Фашисты наводят на нас карабины. Неужели кто-нибудь видел ночного гостя? Неужели выдали?
— Не видали мы, ничего не знаем, — говорит мама.
— Не видали? — передразнивает Пигалица и вдруг вытаскивает из кармана клочок бумаги. — Может, и этого не видали?
Пигалица тычет маме в нос листовку, которую писал я.
— Ты же первый раз мне показываешь, — отвечает мама.
— Это же работа твоего большевика! Ну, будет с нас! Пора покончить с этим бандитским гнездом!
Меня так и пробирает дрожь. Дрейшерис что-то говорит немцу на их языке. Тот кивает своей огромной головой, выплевывает изо рта сигарету и подходит ко мне. Берет за подбородок, крепко сдавливает, а потом давит мне на плечо.
— На колени. Немедленно отвечай: приходит по ночам отец домой или нет? Где бандит из гетто?! — орет Пигалица.
Раздается визг Казюкаса. Как хорошо, что ночью он спал и ничего не видел.

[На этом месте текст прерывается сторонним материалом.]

-- ==== Sys2Proof/Machine/Builtins.lean ====
section
/-! DEFINITION. Acceptance of descriptors: the checks of R39, the parameter block of R58, the lengths of R514, and the step
from SLIPPED to ACCEPTED (02, 03). -/

namespace Sys2Proof.Machine

/-- The built-in handlers (02). -/
def builtins : List Nat :=
  [0xF001, 0xF002, 0xF010, 0xF011, 0xF020, 0xF021, 0xF030, 0xF040, 0xF041, 0xF042, 0xF050, 0xF060]

/-- VARIANT values of each built-in (02, R293). -/
def variants (fn : Nat) : List Nat :=
  match fn with
  | 0xF001 => [0, 1, 2]
  | 0xF002 => [0, 1, 2]
  | 0xF010 => [0, 1, 2, 3, 4]
  | 0xF020 => [0, 1, 2, 3]
  | 0xF021 => [0, 1, 2, 3]
  | 0xF030 => [0, 1]
  | 0xF040 => [0, 1, 3, 4]
  | 0xF041 => [0, 1]
  | 0xF042 => [0, 1]
  | 0xF011 => [0]
  | 0xF050 => [0]
  | _ => []

/-- KEY_NONE (R23). -/
def keyNone : Nat := 0xFFFFFFFF

/-- The bits of AUX that a built-in's row uses, with their values allowed (02, R285, R291, R323, R331). -/
def auxOk (fn v aux : Nat) : Bool :=
  match fn with
  | 0xF010 => aux % 4 ≤ 2 && (aux / 4 % 64 == 0 || (12 ≤ aux / 4 % 64 && aux / 4 % 64 ≤ 20))
      && decide (aux < 512) && (v != 0 || aux < 256)
  | 0xF011 => decide (aux < 8) && (if bitOf aux 2 then aux % 4 == 0 else aux % 4 ≤ 2)
  | 0xF020 => if v = 3 then aux % 65536 == 0 && aux / 65536 ≤ 2 else aux == 0
  | 0xF021 => if v = 3 then aux / 65536 ≤ 2 else aux < 65536
  | 0xF041 => aux < (if v = 1 then 64 else 32)
  | 0xF042 => aux < (if v = 1 then 64 else 32)
  | 0xF050 => true
  | _ => aux == 0

/-- The built-ins whose row gives AUX_LEN no use (R58). -/
def noAuxLen (fn : Nat) : Bool := [0xF010, 0xF011, 0xF030, 0xF041, 0xF042, 0xF050].contains fn

/-- KEY_A is used for a VARIANT (R23). -/
def usesKeyA (fn v : Nat) : Bool := !([0xF010, 0xF011, 0xF050, 0xF060].contains fn) && !(fn == 0xF030 && v == 0)

/-- A parameter block of 16 bytes (R58). -/
structure Block where
  variant : Nat
  auxLen : Nat
  aux : Nat
  deriving DecidableEq, Repr

/-- The block that 16 bytes spell. -/
def parseBlock (bs : List Byte) : Block := { variant := fieldLe bs 0 1, auxLen := fieldLe bs 4 4, aux := fieldLe bs 8 8 }

/-- The parameter block is valid for a built-in with a KEY_A (R23, R58): a breach gives BAD_HANDLER. -/
def blockOk (fn keyA : Nat) (bs : List Byte) : Bool :=
  let b := parseBlock bs
  (variants fn).contains b.variant && fieldLe bs 1 3 == 0 && (!(noAuxLen fn) || b.auxLen == 0) && auxOk fn b.variant b.aux
    && (usesKeyA fn b.variant || keyA == keyNone)

/-- Digest length of SIGN and VERIFY by VARIANT and AUX (R291). -/
def digestLen (v aux : Nat) : Nat :=
  match v with
  | 1 => 32
  | 2 => 48
  | _ => if aux / 65536 % 4 = 1 then 48 else 32

/-- Lengths of a built-in's source after the block, n bytes (R273, R291, R293, R514): a breach gives LENGTH_LIMIT. -/
def lengthsOk (fn v auxLen aux n : Nat) : Bool :=
  match fn with
  | 0xF001 => if v = 0 then auxLen ≤ 65536 && auxLen ≤ n else if v = 1 then auxLen == 0 else auxLen == 0 && n ≤ 65536
  | 0xF002 => if v = 0 then auxLen ≤ 65536 && auxLen + 28 ≤ n
              else if v = 1 then auxLen == 0 && 16 ≤ n else auxLen == 0 && 97 ≤ n && n ≤ 65536 + 97
  | 0xF020 => if v = 0 then auxLen ≤ 1024 && auxLen ≤ n else auxLen == 0 && n == digestLen v aux
  | 0xF021 => if v = 0 then auxLen ≤ 1024 && auxLen + aux % 65536 ≤ n else auxLen == 0 && n == digestLen v aux + aux % 65536
  | 0xF040 => (auxLen == 0 || (12 ≤ auxLen && auxLen ≤ 19)) && (n == auxLen + 8 || n == auxLen + 16)
  | 0xF041 => 4 ≤ aux % 32 && aux % 32 ≤ (if v = 1 then 8 else 16) && n ≤ 65536
  | 0xF042 => 4 ≤ aux % 32 && aux % 32 ≤ (if v = 1 then 8 else 16) && aux % 32 ≤ n && n ≤ 65536
  | _ => true

/-- Lengths that the descriptor alone settles (R39 check 8, R57, R59, R514). -/
def descLengthsOk (d : Desc) : Bool :=
  let fn := d.handler.toNat
  let n := d.srcLen.toNat
  (!(fDock d) || (d.srcAddr.toNat + n ≤ 0x40000)) &&
    (!(isBuiltin d) || fn == 0xF060 || 16 ≤ n) &&
    (!(fn == 0xF001 || fn == 0xF002) || n ≤ 2 ^ 30) &&
    (!(fn == 0xF040 || fn == 0xF041 || fn == 0xF042) || n ≤ 65536 + 16) &&
    (!(fn == 0xF021 || fn == 0xF042) || d.dstLen.toNat == 0)

/-- Fixed fields of a descriptor (R22, R24): a breach gives BAD_FORMAT. -/
def formatOk (s : State) (t : Nat) (d : Desc) : Bool :=
  d.fmt == 1 && d.cls.toNat < 16 && d.flags.toNat < 256 && (fOrdered d || d.orderTag == 0) && (fDurOverride d || fDur d == 0)
    && (d.dstLen != 0 || d.dstAddr == 0)
    && (d.chainPool == 0 || (d.chainPool.toNat < 64 && (tget {} (tenantOf s t).pools d.chainPool.toNat).exist))

/-- FN_CLASSES of a class as its 32 bits (R29). -/
def classOf (s : State) (t c : Nat) : Nat := tget 0 (tenantOf s t).classes c

/-- The handler a descriptor names may be used with its KEY fields (R23, R39 check 7). -/
def handlerOk (s : State) (t : Nat) (d : Desc) (dock : List Byte) : Bool :=
  let fn := d.handler.toNat
  if isBuiltin d then
    builtins.contains fn && (fn == 0xF040 || d.keyB.toNat == keyNone)
      && (!([0xF010, 0xF011, 0xF050, 0xF060].contains fn) || d.keyA.toNat == keyNone)
      && (!(fDock d) || fn == 0xF060 || dock.length < 16 || blockOk fn d.keyA.toNat dock)
  else (mget s.bindings (t * 65536 + fn)).isSome && (mget s.handlers fn).isSome

/-- The lengths of a DOCK built-in (R514). -/
def dockLengthsOk (d : Desc) (dock : List Byte) : Bool :=
  let b := parseBlock dock
  !(isBuiltin d && fDock d && d.handler.toNat != 0xF060) || lengthsOk d.handler.toNat b.variant b.auxLen b.aux (dock.length - 16)

/-- The effective level of a descriptor (R25). -/
def effDur (s : State) (t : Nat) (d : Desc) : Nat := if fDurOverride d then fDur d else bitsOf (classOf s t (fClass d)) 29 28

/-- Mirroring to a partner is in service (R78, R485). -/
def duplexUp (s : State) : Bool := s.duplexReady

/-- The acceptance checks of R39 in order: the disposition of the first that fails. -/
def acceptCheck (s : State) (t n : Nat) (free : Bool) (d : Desc) (dock : List Byte) : Option Nat :=
  if (tenantOf s t).state ≠ .running then some 0x0106
  else if !(sqOf s t n).enabled then some 0x0105
  else if !free then some 0x0107
  else if descCheck d ≠ d.check then some 0x0101
  else if !(formatOk s t d) then some 0x0102
  else if !(bitOf (classOf s t (fClass d)) 31) then some 0x0103
  else if !(handlerOk s t d dock) then some 0x0104
  else if !(descLengthsOk d) ∨ !(dockLengthsOk d dock) then some 0x0401
  else if effDur s t d = 2 ∧ s.cfg.hostLog2 = 0 then some 0x0108
  else if effDur s t d = 3 ∧ !(duplexUp s) then some 0x0108
  else none

/-- A Quayside half is out: its island is held in reset or out of service (R63, R423). -/
def halfOut (s : State) (p : Port) : Bool := (islandOf s (islHalf p)).reset || (islandOf s (islHalf p)).out

/-- The half that serves a port (R63). -/
def halfFor (s : State) (p : Port) : Port := if halfOut s p then p.other else p

/-- In-flight entries held in a bank (R63). -/
def entriesUsed (s : State) (h : Port) : Nat := (s.cons.filter (fun e => e.2.entry && decide (e.2.half = h))).length

/-- Draw the next LEDGER_SEQ for a half (R83). -/
def drawSeq (s : State) (h : Port) : State × Nat :=
  let q := s.seqs
  let fresh (n e : Nat) : Nat × Nat × Nat := if n = e then (q.shared, q.shared + 256, q.shared + 256) else (n, e, q.shared)
  match h with
  | .a =>
    let (n, e, sh) := fresh q.nextA q.endA
    ({ s with seqs := { q with nextA := n + 1, endA := e, shared := sh, seqBlocks := max q.seqBlocks (sh / 2 ^ 32 + 1) } }, n)
  | .b =>
    let (n, e, sh) := fresh q.nextB q.endB
    ({ s with seqs := { q with nextB := n + 1, endB := e, shared := sh, seqBlocks := max q.seqBlocks (sh / 2 ^ 32 + 1) } }, n)

/-- Round a time in ps up to a cycle of a Quayside half, 800 ps (R93). -/
def halfCycle (ps : Nat) : Nat := (ps + 799) / 800 * 800

/-- The deadline of a descriptor accepted now (R22, R29, R93). -/
def deadlineOf (s : State) (t : Nat) (d : Desc) : Option Nat :=
  let us := if d.deadlineUs = 0 then bitsOf (classOf s t (fClass d)) 23 0 else d.deadlineUs.toNat
  if us = 0 then none else some (halfCycle (s.clock.ps + us * 1000000))

/-- Where an accepted consignment begins (R58, R64, R99): its source is read by DMA first, or it waits for a thread or an
engine. -/
def startPhase (d : Desc) : Phase :=
  if !(fDock d) && d.srcLen != 0 then .source else if isBuiltin d then .builtin else .ready

/-- Accept a descriptor that has passed its checks (R62, R64, R75, R79, R81, R84). Source 0xA04 arrives when the in-flight table becomes
90 % full (R357). -/
def accept (s : State) (h : Port) (x : Slipped) : State :=
  let (s, seq) := drawSeq s h
  let d := x.desc
  let part := partitionOf d.affinity
  let cl := classOf s x.tenant (fClass d)
  let c : Cons :=
    { desc := d, tenant := x.tenant, sq := x.sq, port := x.port, half := h, part := part, dur := x.dur,
      prio := bitsOf cl 27 24, splitOk := fSplitOk d && bitOf cl 30, phase := startPhase d, reading := decide (startPhase d = .source),
      acceptTime := harbourNs s, deadlineAt := deadlineOf s x.tenant d, order := s.accepted, dock := x.dock, slot := x.slot,
      place := { basin := ((partOf s part).home).getD 0 } }
  let b := stackOf s part
  let (s, n) := appendRec s b (formRec s seq c 1 0 x.dock (zeros 32))
  let s := if c.dur = 2 then hostQueue s b n else s
  let l := ledgerOf s b
  let s := setLedger s b { l with reserved := l.reserved + s.cfg.replayMax + 1, intake := mset l.intake seq { desc := d, dock := x.dock } }
  let s := ledgerHigh (setCons { s with accepted := s.accepted + 1 } seq c) b
  if (s.cons.filter (fun e => e.2.entry)).length = 235930 then arrive s 0xA04 90 false else s

/-- A checked descriptor finds an entry and ledger room (R63, R84); in Doldrums it stays SLIPPED (R371). -/
def acceptRoom (s : State) (h : Port) (x : Slipped) : Bool :=
  running s && decide (entriesUsed s h < 131072) && ledgerRoom s (stackOf s (partitionOf x.desc.affinity)) x.dock.length

/-- Accept a checked descriptor at once, or hold it SLIPPED (R62, R63). -/
def acceptOrSlip (s : State) (x : Slipped) : State :=
  let h := halfFor s x.port
  if acceptRoom s h x && !(s.slipped.any (fun y => y.tenant == x.tenant && y.sq == x.sq)) then accept s h x
  else { s with slipped := s.slipped ++ [x] }

/-- The refusal record of a descriptor (R39). -/
def refuse (s : State) (t n : Nat) (d : Desc) (status : Nat) : State :=
  postEq s (.ten t (sqOf s t n).eq) { status := status, correlation := d.correlation, sqId := n }

/-- Dock bytes of a descriptor within the window (R32). -/
def dockBytes (s : State) (t : Nat) (d : Desc) : List Byte :=
  if fDock d ∧ d.srcAddr.toNat + d.srcLen.toNat ≤ 0x40000 then readBytes (tenantOf s t).dock d.srcAddr.toNat d.srcLen.toNat else []

/-- A pushed descriptor (R39 to R44): it spends a credit and takes a reserved slot, unless none is free. -/
def pushOne (s : State) (p : Port) (t n : Nat) (bs : List Byte) : State :=
  let d := parseDesc bs
  let q := sqOf s t n
  let dock := dockBytes s t d
  let free := decide (0 < chost q)
  match acceptCheck s t n free d dock with
  | some st =>
    let s := if free then setSq s t n { q with credits := q.credits ++ [{ num := q.nextSlot, freed := true }], nextSlot := q.nextSlot + 1 }
             else if st = 0x0107 then setSq s t n { q with overrun := satInc q.overrun 127 } else s
    let s := refuse s t n d st
    if free then creditCheck (setSq s t n (popCredits (sqOf s t n) (nowNs s))) t n else s
  | none =>
    let s := setSq s t n { q with credits := q.credits ++ [{ num := q.nextSlot }], nextSlot := q.nextSlot + 1 }
    acceptOrSlip s { desc := d, tenant := t, sq := n, port := p, dock := dock, dur := effDur s t d, slot := q.nextSlot }

/-- A fetched descriptor in its slot (R38, R39). -/
def fetchedOne (s : State) (t n slot : Nat) (bs : List Byte) : State :=
  let d := parseDesc bs
  let dock := dockBytes s t d
  match acceptCheck s t n true d dock with
  | some st => freeSlot (refuse s t n d st) t n slot
  | none => acceptOrSlip s { desc := d, tenant := t, sq := n, port := (tenantOf s t).currentPort, dock := dock, dur := effDur s t d, slot := slot }

end Sys2Proof.Machine
end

Мама бросается ко мне, но немецкий карабин упирается ей в грудь.
— Считаю до трех, — наведя на меня оружие, продолжает Пигалица.
— Ничего он не знает! Не мучайте вы ребенка! — умоляет мама.
— Раз, два…
Я молчу. Почему — сам не знаю. Не могу вымолвить ни слова, не могу перевести дыхание. Эх, не вопил бы так братишка, не стонала бы мама.
— Ну, где бандит?
— Вот что, он сам настоящий бандит! — говорит Дрейшерис.
— Я спал, ничего я не знаю! — наконец вырывается у меня.
— Нечего с ним возиться. Посидит в холодной, все выложит, — и Пигалица опускает карабин. — Одевайся, пойдешь с нами.
— Не пущу! — мама отталкивает немца и кидается ко мне.
Я вижу, как немец толкает ее. Мама падает на пол. Заходится, дергаясь в судорогах, Казюкас. И тут меня охватывает ярость. Пусть, пусть гонят, куда хотят. Посмотрим!
Меня ведут по главной улице деревни. Людей во дворах не видно. Даже в окнах никого нет. Только жена Дрейшериса и Густас смотрят, как меня ведут. Густас победно улыбается.
«Еще посмотрим, кто будет смеяться последним!» — думаю я и с высоко поднятой головой прохожу мимо врага.
Меня ведут в сторону леса. Я вижу стадо. Неужели Вацис? Ну да, так и есть. Вацис, словно чуял беду — пригнал своих коров на опушку леса, поближе к городку. Мой друг стоит у дороги с гитарой в руках. Я вижу, он взволнован. Вацис подбегает ко мне и зачем-то сует в руки гитару. Я пожимаю плечами. Пигалица ударяет рукой по гитаре. Та падает на пыльную дорогу. Струны лопаются и жалобно стонут.
— Паси, паси, мы и до тебя доберемся! — кричит Вацису Пигалица.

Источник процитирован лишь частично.